Near where we find the town of Llançà today is the site of the ancient city of Deciana. Founded in 218 B.C. this town was close to the Roman road, which formerly divided into two different routes in Roussillon so as to cross the Pyrenees by the mountain passes of La Maçana and Le Perthus. After the destruction of Empùries by Hasting and his Norman troops in 862 A.D., and out of fear of the constant incursions of Saracen pirates, the inhabitants of the Empordà coast decided to move inland. Thus, the town of Llançà was built near the sea, but almost completely concealed from it.

In 10th-century parchments from the monastery of Sant Pere de Rodes we find frequent references to the name Vall Lanciana or Vall Lanciani, which recalls the former name of Deciana, and from which we think the present name of Llançà is derived.

In spring 1344 Ramon Berenguer, the second Count of Empùries in the second dynasty of that name, rebelled against the King of Aragon, Pere IV. The Count imprisoned in Llançà a large number of knights from Roussillon who defended the King. Pere IV unexpectedly turned up in Figueres and put the Count of Empùries on trial, although he finally pardoned him thanks to the entreaties of his family.

In 1659, the year of the signing of the Treaty of the Pyrenees, the French claimed Llançà and tried to fix the frontier at the Cap de Creus, but it was subsequently agreed to make it pass through the Cap de Cerbère.

The chapel of the Port was built in 1692.

In the mid 18th century, the present parish church dedicated to Saint Vincent was built on top of the remains of an old Romanesque church that had existed since the year 974 under the jurisdiction of the Abbot of Sant Pere de Rodes.

Between 1718 and 1720 the economy started to develop with the exporting of wine and oil.

In 1787 it is said that there were about a thousand inhabitants in the town.

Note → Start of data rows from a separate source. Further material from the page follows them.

-- ==== Sys2Proof/Certificates/Slice0/Obligations.lean ====
section
/-! DEFINITION. The statements for the provers. -/

section

open Sys2Proof Sys2Proof.Machine

/-- The step runs the command at the front of the queue: with c in front, it is exec of c on the state with the queue's rest.
The idle step on an empty queue is the model's own choice (log entry 15). -/
def Obligations.StepRunsFrontCommand : Prop :=
  ∀ (c : Sys2Proof.Instr) (s : Sys2Proof.Machine.State),
    Sys2Proof.Machine.step { s with pending := c :: s.pending } = Sys2Proof.Machine.exec c s

/-- The integer class (chapter 3, Operation details; R106): w is the width of TYPE. bfe and bfi are told by BitFields. That popc and clz
count over w bits, and that shl and shr take their count modulo w, for a 64-bit TYPE (a register pair) is the model's reading
(log entry 9, DEDUCED); the rules' own words fix the 32-bit forms.

The statement rests in part on readings the model chose, which are no rules of the spec: log entry 9. -/
def Obligations.IntegerResults : Prop :=
  ∀ (g : GroupAt) (e : EncR),
    let w := typeWidth e.type
    let sgn := signedType e.type
    RunsOp (.iadd g e) opIadd g e (fun a b _ => (a + b) % 2 ^ w)
    ∧ RunsOp (.isub g e) opIsub g e (fun a b _ => (a + (2 ^ w - b)) % 2 ^ w)
    ∧ RunsOp (.imul g e) opImul g e (fun a b _ => a * b % 2 ^ w)
    ∧ RunsOp (.imulhi g e) opImulhi g e (fun a b _ =>
        if sgn then ofSigned w (toSigned w a * toSigned w b / (2 ^ w : Nat)) else a * b / 2 ^ w)
    ∧ RunsOp (.imad g e) opImad g e (fun a b c => (a * b + c) % 2 ^ w)
    ∧ RunsOp (.imin g e) opImin g e (fun a b _ =>
        if sgn then (if toSigned w b < toSigned w a then b else a) else min a b)
    ∧ RunsOp (.imax g e) opImax g e (fun a b _ =>
        if sgn then (if toSigned w a < toSigned w b then b else a) else max a b)
    ∧ RunsOp (.andL g e) opAnd g e (fun a b _ => a &&& b)
    ∧ RunsOp (.orL g e) opOr g e (fun a b _ => a ||| b)
    ∧ RunsOp (.xor g e) opXor g e (fun a b _ => a ^^^ b)
    ∧ RunsOp (.notL g e) opNot g e (fun a _ _ => 2 ^ w - 1 - a)
    ∧ RunsOp (.shl g e) opShl g e (fun a b _ => a * 2 ^ (b % w) % 2 ^ w)
    ∧ RunsOp (.shr g e) opShr g e (fun a b _ =>
        if sgn then ofSigned w (toSigned w a / (2 ^ (b % w) : Nat)) else a / 2 ^ (b % w))
    ∧ RunsOp (.popc g e) opPopc g e (fun a _ _ => ((List.range w).filter fun i => a.testBit i).length)
    ∧ RunsOp (.clz g e) opClz g e (fun a _ _ => if a = 0 then w else w - 1 - a.log2)
    ∧ RunsOp (.isetp g e) opIsetp g e (fun a b _ => b2n (isetpHolds e.mod.toNat sgn w a b))

/-- bfe and bfi bit by bit (R533), for the two widths of TYPE. -/
def Obligations.BitFields : Prop :=
  (∀ (n a b c : Nat), n = 32 ∨ n = 64 → a < 2 ^ n →
     let o := c % 256
     let w := c / 256 % 256
     let at_ := fun (signed : Bool) (i : Nat) => if i < n then a.testBit i else signed && a.testBit (n - 1)
     (∀ (signed : Bool) (i : Nat), i < n → (bfeVal signed n a c).testBit i =
       (if w = 0 then false else if i < w then at_ signed (o + i) else signed && at_ signed (o + w - 1)))
     ∧ (∀ i, i < n → (bfiVal n a b c).testBit i = (if o ≤ i ∧ i < o + w then b.testBit (i - o) else a.testBit i))
     ∧ (∀ signed, bfeVal signed n a c < 2 ^ n) ∧ bfiVal n a b c < 2 ^ n)
  ∧ ∀ (g : GroupAt) (e : EncR),
      RunsOp (.bfe g e) opBfe g e (fun a _ c => bfeVal (signedType e.type) (typeWidth e.type) a c)
      ∧ RunsOp (.bfi g e) opBfi g e (fun a b c => bfiVal (typeWidth e.type) a b c)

When the French tried to capture Roses in 1793, they were defeated at Llançà. As memorials to the town’s historic past we have only the 18th century baroque parish church and the Romanesque tower dating from the 13th or 14th century. These two monuments are situated in the Plaça Major in the Old Town of Llançà, and everything must be done to preserve them.

The church and the tower are the two characteristic landmarks of Llançà’s urban architecture that can be seen from all the approaches to the town. The “Tree of Liberty” was planted in 1870 to express the town’s sense of democracy.

The historic core of the town grew up around the parish church and was bounded by the three streets named Dins la Vila, Major and Església. In the Port of Llançà there were old fishermen’s houses that have since been restored. This area has in modern times become a tourist and residential centre.

In the 1960′s tourism caused urban expansion and population growth that led to an increase in dynamism and the transformation of the town. During this time townspeople started to take up new trades that were more attractive and offered the chance to make money: shopkeepers, waiters, builders, and so on.